-- ==== Sys2Proof/Machine/Reset.lean ====
section
/-! DEFINITION. Resets, loss and return of dies, bring-up, partitions, the supervisor's start, measurements and reports, and
uncorrectable errors (R11 to R23, R65, R66, R70, R92, R127). -/

namespace Sys2Proof.Machine
open Sys2Proof

/-! Work of a record that is stopped (R65, R66). -/

/-- A thread waits for, or on, an object whose use may end with it. -/
def objectOf (t : Thread) : Option (Nat × Bool) :=
  match t.run with
  | .waiting (.barObj k _ _) => some (k, true)
  | .waiting (.weir k _) => some (k, false)
  | _ => none

/-- An object may have come out of use. -/
def settleObject (s : State) (o : Nat × Bool) : State :=
  if o.2 then barInUse s o.1 else s.setRegion o.1 64 true (!weirIdle (weirEntries s o.1) || weirWaited s o.1)

/-- Threads cease at once: they leave the fault table, their waits and places; accesses that wait are given up, others of theirs are
performed, and so are the operations that the herald has announced (R229). -/
def ceaseThreads (s : State) (mine : Thread → Bool) : State :=
  let ts := (s.th :: s.threads).filter mine
  let ids := ts.map Thread.uid
  let s := ts.foldl (fun s t =>
    match t.run with
    | .faulted f => (match f.entry with
        | some e => if f.cause = .translation ∨ f.cause = .permission then leaveEntry s t.die e t.uid else s
        | none => s)
    | _ => s) s
  let s := ts.foldl (fun s t => dropPrivate s t false) s
  let told (id : Nat) : Bool := s.heralds.any (fun h => h.id == id && h.due.isSome)
  let given (f : Flight) : Bool := ids.contains f.owner && !told f.id &&
    (f.blocks || (match f.phase with | .parked => true | .herald => true | .done _ => true | _ => false))
  let gone := (s.flights.filter given).map Flight.id
  let waits := s.feWaits
  let s : State := { s with
    flights := s.flights.filter (fun f => !given f), feWaits := s.feWaits.filter (fun w => !gone.contains w.1)
    heralds := s.heralds.filter (fun h => h.due.isSome || !ids.contains h.thread)
    cores := s.cores.map (fun c => (c.1, { c.2 with
      landing := c.2.landing.filter (fun u => !ids.contains u), overflow := c.2.overflow.filter (fun u => !ids.contains u)
      port := c.2.port, wave := c.2.wave.filter (fun u => !ids.contains u) })) }
  let s := s.mapThreads (fun t => if mine t then
    { t with run := .absent, hold := .running, pend := 0, rx := false, vacated := false, place := .nowhere, replay := [] } else t)
  let s : State := { s with threads := s.threads.filter (fun t => t.live || t.place != .nowhere || s.outstanding t.uid) }
  let s := if waits.length = s.feWaits.length then s else feChange s (waits.map (·.2))
  let s := (ts.filterMap objectOf).foldl settleObject s
  (ts.map Thread.place).foldl offerPlace s

/-- Groups and gangs cease: their matrix instructions, held B bytes and rill wires go with them. -/
def ceaseGangs (s : State) (gangs : List Nat) : State :=
  let gs := s.groups.filter (fun g => gangs.contains g.gang)
  let ids := gs.map Group.id
  { s with
    groups := s.groups.filter (fun g => !gangs.contains g.gang), gangs := s.gangs.filter (fun g => !gangs.contains g.id)
    regions := s.regions.filter (fun r => r.whole || !ids.contains r.team.1)
    cores := s.cores.map (fun c =>
      let k := { c.2 with mmaQ := c.2.mmaQ.filter (fun j => !ids.contains j.team.1) }
      (c.1, if k.wires.any (fun w => gangs.contains w.gang) then { k with wires := [], rill := Vector.replicate 4 [] } else k)) }

/-- Mover commands of these posters cease; the next command of each mover starts. -/
def ceaseMovers (s : State) (mine : Poster → Bool) : State :=
  (s.cores.filter (fun c => c.2.movers.any (fun m => mine m.poster))).foldl (fun s c =>
    (s.updCore c.1 (fun k => { k with movers := k.movers.filter (fun m => !mine m.poster) })).later (.moverCommandStart c.1)) s

/-- The reservations of a record are given up. -/
def dropDrains (s : State) (p st slot : Nat) : State :=
  (s.partDies p).foldl (fun s d => s.updDie d (fun d => { d with
    drains := d.drains.filter (fun x => !(x.part == p && x.stream == st && x.slot == slot)) })) s

/-- Everything of a record's run stops. -/
def stopWork (s : State) (p st slot : Nat) : State :=
  let gangs := (s.gangsOf p st slot).map Gang.id
  let s := ceaseMovers s (fun m => m.ofRecord && m.part == p && m.stream == st && m.slot == slot)
  let s := ceaseThreads s (fun t => t.ofRecord && t.part == p && t.stream == st && t.slot == slot)
  dropDrains (ceaseGangs s gangs) p st slot

/-- A record that has been started is stopped: it runs again when it is restartable and no draw, else it completes with this status and
detail (R65, R66, R127). [DEDUCED: log 45, 46] -/
def stopRecord (s : State) (p st slot status detail : Nat) : State :=
  match s.rec? p st slot with
  | none => s
  | some r =>
    if r.status.isSome then s
    else
      let s := stopWork s p st slot
      if (r.word 0).testBit 4 && r.ord.isNone then
        updRec s p st slot (fun r => { r with state := .ready, nextGang := 0, ended := 0, offered := [], rerun := true, ahead := none })
      else holdRec s p st slot status detail

/-! A die that is lost or reset (R15, R37, R65, R70, R127). -/

/-- A thread stands on a die, or waits there to land, or its context is still on its way from there (R15). -/
def standsOn (s : State) (die : Nat) (t : Thread) : Bool :=
  t.hold != .saved &&
    (match t.place with
    | .transit c =>
      if t.vacated || (s.core c).landing.contains t.uid || (s.core c).overflow.contains t.uid then t.die == die else coreDie t.origin == die
    | _ => t.die == die)
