-- ==== Sys2Proof/Certificates/Slice0/Obligations.lean ====
section
/-! DEFINITION. The statements about this model, from the rules of the manual. A statement names the rules it formalises; registers are
reached through resolved operands (Thread.at1 and its kin), so that every form of an operand is covered. -/

open Sys2Proof Sys2Proof.Machine

/-! Integer instructions. -/

/-- R303. The register-register integer instructions write the results of R303's table to D, for every form of their operands; nothing
else changes but the index registers that an indirect operand advances, applied overrides, and the PC. -/
def Says.IntegerArithmetic : Prop :=
  ∀ (s : State) (d a b : Code) (na nb nd : Nat), s.th.free [1, 2] → s.th.at1 1 a na → s.th.at1 2 b nb → s.th.at1 0 d nd →
    let x := s.src s.th 1 na
    let y := s.src s.th 2 nb
    let k := y.toNat % 32
    s.gives3 (.add d a b) d a b nd (BitVec.ofNat 32 (x.toNat + y.toNat)) ∧
    s.gives3 (.sub d a b) d a b nd (BitVec.ofInt 32 (x.toInt - y.toInt)) ∧
    s.gives3 (.mul d a b) d a b nd (BitVec.ofNat 32 (x.toNat * y.toNat)) ∧
    s.gives3 (.mulh d a b) d a b nd (BitVec.ofInt 32 (x.toInt * y.toInt / 2 ^ 32)) ∧
    s.gives3 (.mulhn d a b) d a b nd (BitVec.ofNat 32 (x.toNat * y.toNat / 2 ^ 32)) ∧
    s.gives3 (.and d a b) d a b nd (x &&& y) ∧
    s.gives3 (.or d a b) d a b nd (x ||| y) ∧
    s.gives3 (.xor d a b) d a b nd (x ^^^ y) ∧
    s.gives3 (.andn d a b) d a b nd (x &&& ~~~y) ∧
    s.gives3 (.shl d a b) d a b nd (BitVec.ofNat 32 (x.toNat * 2 ^ k)) ∧
    s.gives3 (.shr d a b) d a b nd (BitVec.ofNat 32 (x.toNat / 2 ^ k)) ∧
    s.gives3 (.sra d a b) d a b nd (BitVec.ofInt 32 (x.toInt / 2 ^ k)) ∧
    s.gives3 (.rol d a b) d a b nd (BitVec.ofNat 32 (x.toNat * 2 ^ k + x.toNat / 2 ^ (32 - k))) ∧
    s.gives3 (.min d a b) d a b nd (BitVec.ofInt 32 (min x.toInt y.toInt)) ∧
    s.gives3 (.max d a b) d a b nd (BitVec.ofInt 32 (max x.toInt y.toInt)) ∧
    s.gives3 (.minn d a b) d a b nd (BitVec.ofNat 32 (min x.toNat y.toNat)) ∧
    s.gives3 (.maxn d a b) d a b nd (BitVec.ofNat 32 (max x.toNat y.toNat))

/-- R303. The forms with pairs: the wide products, the 64-bit sums, and the shifted pair. -/
def Says.PairResults : Prop :=
  ∀ (s : State) (d a b : Code) (na nb nd : Nat), s.th.at2 0 d nd →
    (s.th.free [1, 2] → s.th.at1 1 a na → s.th.at1 2 b nb →
      let x := s.src s.th 1 na
      let y := s.src s.th 2 nb
      s.completes (.mulw d a b) 2 [nd, nd + 1] [] [a, b, d] [] [1, 2] (fun u => u.gets2 s.th nd (BitVec.ofInt 64 (x.toInt * y.toInt))) ∧
      s.completes (.mulwn d a b) 2 [nd, nd + 1] [] [a, b, d] [] [1, 2] (fun u => u.gets2 s.th nd (BitVec.ofNat 64 (x.toNat * y.toNat)))) ∧
    (s.th.at2 1 a na → s.th.at2 2 b nb →
      let x := s.th.rd2 na
      let y := s.th.rd2 nb
      s.givesD (.addD d a b) d a b nd (BitVec.ofNat 64 (x.toNat + y.toNat)) ∧
      s.givesD (.subD d a b) d a b nd (BitVec.ofInt 64 (x.toInt - y.toInt))) ∧
    (s.th.free [2] → s.th.at2 1 a na → s.th.at1 2 b nb →
      s.completes (.shlD d a b) 2 [nd, nd + 1] [] [a, b, d] [] [2]
        (fun u => u.gets2 s.th nd (BitVec.ofNat 64 ((s.th.rd2 na).toNat * 2 ^ ((s.src s.th 2 nb).toNat % 64)))))

/-- R304. Division rounds towards zero; a divisor of 0 gives all ones and the dividend, the most negative number by -1 gives itself and 0,
and neither raises anything. -/
def Says.Division : Prop :=
  ∀ (s : State) (d a b : Code) (na nb nd : Nat),
    (s.th.free [1, 2] → s.th.at1 1 a na → s.th.at1 2 b nb → s.th.at1 0 d nd →
      let x := s.src s.th 1 na
      let y := s.src s.th 2 nb
      s.gives3 (.div d a b) d a b nd (if y = 0 then BitVec.ofInt 32 (-1) else BitVec.ofInt 32 (x.toInt.tdiv y.toInt)) ∧
      s.gives3 (.divn d a b) d a b nd (if y = 0 then BitVec.ofInt 32 (-1) else BitVec.ofNat 32 (x.toNat / y.toNat)) ∧
      s.gives3 (.rem d a b) d a b nd (if y = 0 then x else BitVec.ofInt 32 (x.toInt.tmod y.toInt)) ∧
      s.gives3 (.remn d a b) d a b nd (if y = 0 then x else BitVec.ofNat 32 (x.toNat % y.toNat))) ∧
    (s.th.at2 1 a na → s.th.at2 2 b nb → s.th.at2 0 d nd →
      let x := s.th.rd2 na
      let y := s.th.rd2 nb
      s.givesD (.divS64 d a b) d a b nd (if y = 0 then BitVec.ofInt 64 (-1) else BitVec.ofInt 64 (x.toInt.tdiv y.toInt)) ∧
      s.givesD (.divnN64 d a b) d a b nd (if y = 0 then BitVec.ofInt 64 (-1) else BitVec.ofNat 64 (x.toNat / y.toNat)) ∧
      s.givesD (.remS64 d a b) d a b nd (if y = 0 then x else BitVec.ofInt 64 (x.toInt.tmod y.toInt)) ∧
      s.givesD (.remnN64 d a b) d a b nd (if y = 0 then x else BitVec.ofNat 64 (x.toNat % y.toNat)))
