/-! at_. -/

@[simp] theorem State.due_th (s : State) (c : Nat) (e : Event) : (s.at_ c e).th = s.th := rfl
@[simp] theorem State.due_threads (s : State) (c : Nat) (e : Event) : (s.at_ c e).threads = s.threads := rfl
@[simp] theorem State.due_mem (s : State) (c : Nat) (e : Event) : (s.at_ c e).mem = s.mem := rfl
@[simp] theorem State.due_full (s : State) (c : Nat) (e : Event) : (s.at_ c e).full = s.full := rfl
@[simp] theorem State.due_flights (s : State) (c : Nat) (e : Event) : (s.at_ c e).flights = s.flights := rfl
@[simp] theorem State.due_feWaits (s : State) (c : Nat) (e : Event) : (s.at_ c e).feWaits = s.feWaits := rfl
@[simp] theorem State.due_feTickets (s : State) (c : Nat) (e : Event) : (s.at_ c e).feTickets = s.feTickets := rfl
@[simp] theorem State.due_heralds (s : State) (c : Nat) (e : Event) : (s.at_ c e).heralds = s.heralds := rfl
@[simp] theorem State.due_regions (s : State) (c : Nat) (e : Event) : (s.at_ c e).regions = s.regions := rfl
@[simp] theorem State.due_heldMsgs (s : State) (c : Nat) (e : Event) : (s.at_ c e).heldMsgs = s.heldMsgs := rfl
@[simp] theorem State.due_cores (s : State) (c : Nat) (e : Event) : (s.at_ c e).cores = s.cores := rfl
@[simp] theorem State.due_l1 (s : State) (c : Nat) (e : Event) : (s.at_ c e).l1 = s.l1 := rfl
@[simp] theorem State.due_ctlb (s : State) (c : Nat) (e : Event) : (s.at_ c e).ctlb = s.ctlb := rfl
@[simp] theorem State.due_l2 (s : State) (c : Nat) (e : Event) : (s.at_ c e).l2 = s.l2 := rfl
@[simp] theorem State.due_evc (s : State) (c : Nat) (e : Event) : (s.at_ c e).evc = s.evc := rfl
@[simp] theorem State.due_groups (s : State) (c : Nat) (e : Event) : (s.at_ c e).groups = s.groups := rfl
@[simp] theorem State.due_gangs (s : State) (c : Nat) (e : Event) : (s.at_ c e).gangs = s.gangs := rfl
@[simp] theorem State.due_dies (s : State) (c : Nat) (e : Event) : (s.at_ c e).dies = s.dies := rfl
@[simp] theorem State.due_parts (s : State) (c : Nat) (e : Event) : (s.at_ c e).parts = s.parts := rfl
@[simp] theorem State.due_clk (s : State) (c : Nat) (e : Event) : (s.at_ c e).clk = s.clk := rfl
@[simp] theorem State.due_phase (s : State) (c : Nat) (e : Event) : (s.at_ c e).phase = s.phase := rfl
@[simp] theorem State.due_trip (s : State) (c : Nat) (e : Event) : (s.at_ c e).trip = s.trip := rfl
@[simp] theorem State.due_clockHeld (s : State) (c : Nat) (e : Event) : (s.at_ c e).clockHeld = s.clockHeld := rfl
@[simp] theorem State.due_faultPin (s : State) (c : Nat) (e : Event) : (s.at_ c e).faultPin = s.faultPin := rfl
@[simp] theorem State.due_sdUp (s : State) (c : Nat) (e : Event) : (s.at_ c e).sdUp = s.sdUp := rfl
@[simp] theorem State.due_sdLog (s : State) (c : Nat) (e : Event) : (s.at_ c e).sdLog = s.sdLog := rfl
@[simp] theorem State.due_meas (s : State) (c : Nat) (e : Event) : (s.at_ c e).meas = s.meas := rfl
@[simp] theorem State.due_apert (s : State) (c : Nat) (e : Event) : (s.at_ c e).apert = s.apert := rfl
@[simp] theorem State.due_spanApert (s : State) (c : Nat) (e : Event) : (s.at_ c e).spanApert = s.spanApert := rfl
@[simp] theorem State.due_ports (s : State) (c : Nat) (e : Event) : (s.at_ c e).ports = s.ports := rfl
@[simp] theorem State.due_mbox (s : State) (c : Nat) (e : Event) : (s.at_ c e).mbox = s.mbox := rfl
@[simp] theorem State.due_links (s : State) (c : Nat) (e : Event) : (s.at_ c e).links = s.links := rfl
@[simp] theorem State.due_spans (s : State) (c : Nat) (e : Event) : (s.at_ c e).spans = s.spans := rfl
@[simp] theorem State.due_badRoutes (s : State) (c : Nat) (e : Event) : (s.at_ c e).badRoutes = s.badRoutes := rfl
@[simp] theorem State.due_shares (s : State) (c : Nat) (e : Event) : (s.at_ c e).shares = s.shares := rfl
@[simp] theorem State.due_population (s : State) (c : Nat) (e : Event) : (s.at_ c e).population = s.population := rfl
@[simp] theorem State.due_unitReads (s : State) (c : Nat) (e : Event) : (s.at_ c e).unitReads = s.unitReads := rfl
@[simp] theorem State.due_badWalks (s : State) (c : Nat) (e : Event) : (s.at_ c e).badWalks = s.badWalks := rfl
@[simp] theorem State.due_budget (s : State) (c : Nat) (e : Event) : (s.at_ c e).budget = s.budget := rfl
@[simp] theorem State.due_deferred (s : State) (c : Nat) (e : Event) : (s.at_ c e).deferred = s.deferred := rfl
@[simp] theorem State.due_out (s : State) (c : Nat) (e : Event) : (s.at_ c e).out = s.out := rfl
@[simp] theorem State.due_agenda (s : State) (c : Nat) (e : Event) : (s.at_ c e).agenda = s.agenda := rfl
@[simp] theorem State.due_timers (s : State) (c : Nat) (e : Event) : (s.at_ c e).timers = insertTimer s.timers c e := rfl
@[simp] theorem State.due_free (s : State) (c : Nat) (e : Event) : (s.at_ c e).free = s.free := rfl
@[simp] theorem State.due_nextId (s : State) (c : Nat) (e : Event) : (s.at_ c e).nextId = s.nextId := rfl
========================================================================
In the material above, locate the line containing "def ceaseMovers (s" and the line containing "let gangs := (s.gangsOf". Transcribe exactly those two lines and every line between them, and nothing more.

> [Worked solution]:
def ceaseMovers (s : State) (mine : Poster → Bool) : State :=
  (s.cores.filter (fun c => c.2.movers.any (fun m => mine m.poster))).foldl (fun s c =>
    (s.updCore c.1 (fun k => { k with movers := k.movers.filter (fun m => !mine m.poster) })).later (.moverCommandStart c.1)) s

/-- The reservations of a record are given up. -/
def dropDrains (s : State) (p st slot : Nat) : State :=
  (s.partDies p).foldl (fun s d => s.updDie d (fun d => { d with
    drains := d.drains.filter (fun x => !(x.part == p && x.stream == st && x.slot == slot)) })) s

/-- Everything of a record's run stops. -/
def stopWork (s : State) (p st slot : Nat) : State :=
  let gangs := (s.gangsOf p st slot).map Gang.id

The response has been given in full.